*** Material for the task

@[simp] theorem State.bindTarget_fields (i : Nat) (e : CopyingEntry) (t : Nat) (s : State) :
    (State.bindTarget i e t s).pending = s.pending ∧ (State.bindTarget i e t s).mode = s.mode ∧
    (State.bindTarget i e t s).aselPins = s.aselPins ∧ (State.bindTarget i e t s).aselLatch = s.aselLatch ∧
    (State.bindTarget i e t s).initElapsed = s.initElapsed ∧ (State.bindTarget i e t s).settings = s.settings ∧
    (State.bindTarget i e t s).mp = s.mp ∧ (State.bindTarget i e t s).lli = s.lli ∧
    (State.bindTarget i e t s).rc = { s.rc with
      segs := s.rc.segs.set t { s.seg t with role := .spareBound }
      remap := s.rc.remap.set i (.copying { e with target := t, cursor := 0, poisoned := 0 }) } ∧
    (State.bindTarget i e t s).me = s.me ∧ (State.bindTarget i e t s).se = s.se ∧ (State.bindTarget i e t s).ru = s.ru ∧
    (State.bindTarget i e t s).aa = s.aa ∧ (State.bindTarget i e t s).hm = s.hm ∧ (State.bindTarget i e t s).fcu = s.fcu ∧
    (State.bindTarget i e t s).alu = s.alu ∧ (State.bindTarget i e t s).array = s.array :=
  ⟨rfl, rfl, rfl, rfl, rfl, rfl, rfl, rfl, rfl, rfl, rfl, rfl, rfl, rfl, rfl, rfl, rfl⟩

@[simp] theorem State.freeTarget_fields (t : Nat) (s : State) :
    (State.freeTarget t s).pending = s.pending ∧ (State.freeTarget t s).mode = s.mode ∧ (State.freeTarget t s).aselPins = s.aselPins ∧
    (State.freeTarget t s).aselLatch = s.aselLatch ∧ (State.freeTarget t s).initElapsed = s.initElapsed ∧
    (State.freeTarget t s).settings = s.settings ∧ (State.freeTarget t s).mp = s.mp ∧ (State.freeTarget t s).lli = s.lli ∧
    (State.freeTarget t s).rc = { s.rc with
      segs := (s.rc.segs.set t { s.seg t with role := .spareFree }).set t { (State.setRole t .spareFree s).seg t with filled := false } } ∧
    (State.freeTarget t s).me = s.me ∧ (State.freeTarget t s).se = s.se ∧ (State.freeTarget t s).ru = s.ru ∧
    (State.freeTarget t s).aa = s.aa ∧ (State.freeTarget t s).hm = s.hm ∧ (State.freeTarget t s).fcu = s.fcu ∧
    (State.freeTarget t s).alu = s.alu ∧ (State.freeTarget t s).array = s.array :=
  ⟨rfl, rfl, rfl, rfl, rfl, rfl, rfl, rfl, rfl, rfl, rfl, rfl, rfl, rfl, rfl, rfl, rfl⟩

@[simp] theorem State.removeCovered_fields (segment line : Nat) (store : List (Option StoredWord)) (s : State) :
    (State.removeCovered segment line store s).pending = s.pending ∧ (State.removeCovered segment line store s).mode = s.mode ∧
    (State.removeCovered segment line store s).aselPins = s.aselPins ∧ (State.removeCovered segment line store s).aselLatch = s.aselLatch ∧
    (State.removeCovered segment line store s).initElapsed = s.initElapsed ∧
    (State.removeCovered segment line store s).settings = s.settings ∧ (State.removeCovered segment line store s).mp = s.mp ∧
    (State.removeCovered segment line store s).lli = s.lli ∧ (State.removeCovered segment line store s).rc = s.rc ∧
    (State.removeCovered segment line store s).me = s.me ∧ (State.removeCovered segment line store s).se = s.se ∧
    (State.removeCovered segment line store s).ru = { s.ru with
      queue := s.ru.queue.filter fun e => !(e.addr.segment == segment && e.addr.line == line && (store.getD e.addr.word none).isSome) } ∧
    (State.removeCovered segment line store s).aa = s.aa ∧ (State.removeCovered segment line store s).hm = s.hm ∧
    (State.removeCovered segment line store s).fcu = s.fcu ∧ (State.removeCovered segment line store s).alu = s.alu ∧
    (State.removeCovered segment line store s).array = s.array :=
  ⟨rfl, rfl, rfl, rfl, rfl, rfl, rfl, rfl, rfl, rfl, rfl, rfl, rfl, rfl, rfl, rfl, rfl⟩

@[simp] theorem State.removeSegment_fields (segment : Nat) (s : State) :
    (State.removeSegment segment s).pending = s.pending ∧ (State.removeSegment segment s).mode = s.mode ∧
    (State.removeSegment segment s).aselPins = s.aselPins ∧ (State.removeSegment segment s).aselLatch = s.aselLatch ∧
    (State.removeSegment segment s).initElapsed = s.initElapsed ∧ (State.removeSegment segment s).settings = s.settings ∧
    (State.removeSegment segment s).mp = s.mp ∧ (State.removeSegment segment s).lli = s.lli ∧ (State.removeSegment segment s).rc = s.rc ∧
    (State.removeSegment segment s).me = s.me ∧ (State.removeSegment segment s).se = s.se ∧
    (State.removeSegment segment s).ru = { s.ru with queue := s.ru.queue.filter fun e => e.addr.segment != segment } ∧
    (State.removeSegment segment s).aa = s.aa ∧ (State.removeSegment segment s).hm = s.hm ∧ (State.removeSegment segment s).fcu = s.fcu ∧
    (State.removeSegment segment s).alu = s.alu ∧ (State.removeSegment segment s).array = s.array :=
  ⟨rfl, rfl, rfl, rfl, rfl, rfl, rfl, rfl, rfl, rfl, rfl, rfl, rfl, rfl, rfl, rfl, rfl⟩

******

Print the records again in their entirety, character for character.

Response area:
@[simp] theorem State.bindTarget_fields (i : Nat) (e : CopyingEntry) (t : Nat) (s : State) :
    (State.bindTarget i e t s).pending = s.pending ∧ (State.bindTarget i e t s).mode = s.mode ∧
    (State.bindTarget i e t s).aselPins = s.aselPins ∧ (State.bindTarget i e t s).aselLatch = s.aselLatch ∧
    (State.bindTarget i e t s).initElapsed = s.initElapsed ∧ (State.bindTarget i e t s).settings = s.settings ∧
    (State.bindTarget i e t s).mp = s.mp ∧ (State.bindTarget i e t s).lli = s.lli ∧
    (State.bindTarget i e t s).rc = { s.rc with
      segs := s.rc.segs.set t { s.seg t with role := .spareBound }
      remap := s.rc.remap.set i (.copying { e with target := t, cursor := 0, poisoned := 0 }) } ∧
    (State.bindTarget i e t s).me = s.me ∧ (State.bindTarget i e t s).se = s.se ∧ (State.bindTarget i e t s).ru = s.ru ∧
    (State.bindTarget i e t s).aa = s.aa ∧ (State.bindTarget i e t s).hm = s.hm ∧ (State.bindTarget i e t s).fcu = s.fcu ∧
    (State.bindTarget i e t s).alu = s.alu ∧ (State.bindTarget i e t s).array = s.array :=
  ⟨rfl, rfl, rfl, rfl, rfl, rfl, rfl, rfl, rfl, rfl, rfl, rfl, rfl, rfl, rfl, rfl, rfl⟩

@[simp] theorem State.freeTarget_fields (t : Nat) (s : State) :
    (State.freeTarget t s).pending = s.pending ∧ (State.freeTarget t s).mode = s.mode ∧ (State.freeTarget t s).aselPins = s.aselPins ∧
    (State.freeTarget t s).aselLatch = s.aselLatch ∧ (State.freeTarget t s).initElapsed = s.initElapsed ∧
    (State.freeTarget t s).settings = s.settings ∧ (State.freeTarget t s).mp = s.mp ∧ (State.freeTarget t s).lli = s.lli ∧
    (State.freeTarget t s).rc = { s.rc with
      segs := (s.rc.segs.set t { s.seg t with role := .spareFree }).set t { (State.setRole t .spareFree s).seg t with filled := false } } ∧
    (State.freeTarget t s).me = s.me ∧ (State.freeTarget t s).se = s.se ∧ (State.freeTarget t s).ru = s.ru ∧
    (State.freeTarget t s).aa = s.aa ∧ (State.freeTarget t s).hm = s.hm ∧ (State.freeTarget t s).fcu = s.fcu ∧
    (State.freeTarget t s).alu = s.alu ∧ (State.freeTarget t s).array = s.array :=
  ⟨rfl, rfl, rfl, rfl, rfl, rfl, rfl, rfl, rfl, rfl, rfl, rfl, rfl, rfl, rfl, rfl, rfl⟩

@[simp] theorem State.removeCovered_fields (segment line : Nat) (store : List (Option StoredWord)) (s : State) :
    (State.removeCovered segment line store s).pending = s.pending ∧ (State.removeCovered segment line store s).mode = s.mode ∧
    (State.removeCovered segment line store s).aselPins = s.aselPins ∧ (State.removeCovered segment line store s).aselLatch = s.aselLatch ∧
    (State.removeCovered segment line store s).initElapsed = s.initElapsed ∧
    (State.removeCovered segment line store s).settings = s.settings ∧ (State.removeCovered segment line store s).mp = s.mp ∧
    (State.removeCovered segment line store s).lli = s.lli ∧ (State.removeCovered segment line store s).rc = s.rc ∧
    (State.removeCovered segment line store s).me = s.me ∧ (State.removeCovered segment line store s).se = s.se ∧
    (State.removeCovered segment line store s).ru = { s.ru with
      queue := s.ru.queue.filter fun e => !(e.addr.segment == segment && e.addr.line == line && (store.getD e.addr.word none).isSome) } ∧
    (State.removeCovered segment line store s).aa = s.aa ∧ (State.removeCovered segment line store s).hm = s.hm ∧
    (State.removeCovered segment line store s).fcu = s.fcu ∧ (State.removeCovered segment line store s).alu = s.alu ∧
    (State.removeCovered segment line store s).array = s.array :=
  ⟨rfl, rfl, rfl, rfl, rfl, rfl, rfl, rfl, rfl, rfl, rfl, rfl, rfl, rfl, rfl, rfl, rfl⟩

@[simp] theorem State.removeSegment_fields (segment : Nat) (s : State) :
    (State.removeSegment segment s).pending = s.pending ∧ (State.removeSegment segment s).mode = s.mode ∧
    (State.removeSegment segment s).aselPins = s.aselPins ∧ (State.removeSegment segment s).aselLatch = s.aselLatch ∧
    (State.removeSegment segment s).initElapsed = s.initElapsed ∧ (State.removeSegment segment s).settings = s.settings ∧
    (State.removeSegment segment s).mp = s.mp ∧ (State.removeSegment segment s).lli = s.lli ∧ (State.removeSegment segment s).rc = s.rc ∧
    (State.removeSegment segment s).me = s.me ∧ (State.removeSegment segment s).se = s.se ∧
    (State.removeSegment segment s).ru = { s.ru with queue := s.ru.queue.filter fun e => e.addr.segment != segment } ∧
    (State.removeSegment segment s).aa = s.aa ∧ (State.removeSegment segment s).hm = s.hm ∧ (State.removeSegment segment s).fcu = s.fcu ∧
    (State.removeSegment segment s).alu = s.alu ∧ (State.removeSegment segment s).array = s.array :=
  ⟨rfl, rfl, rfl, rfl, rfl, rfl, rfl, rfl, rfl, rfl, rfl, rfl, rfl, rfl, rfl, rfl, rfl⟩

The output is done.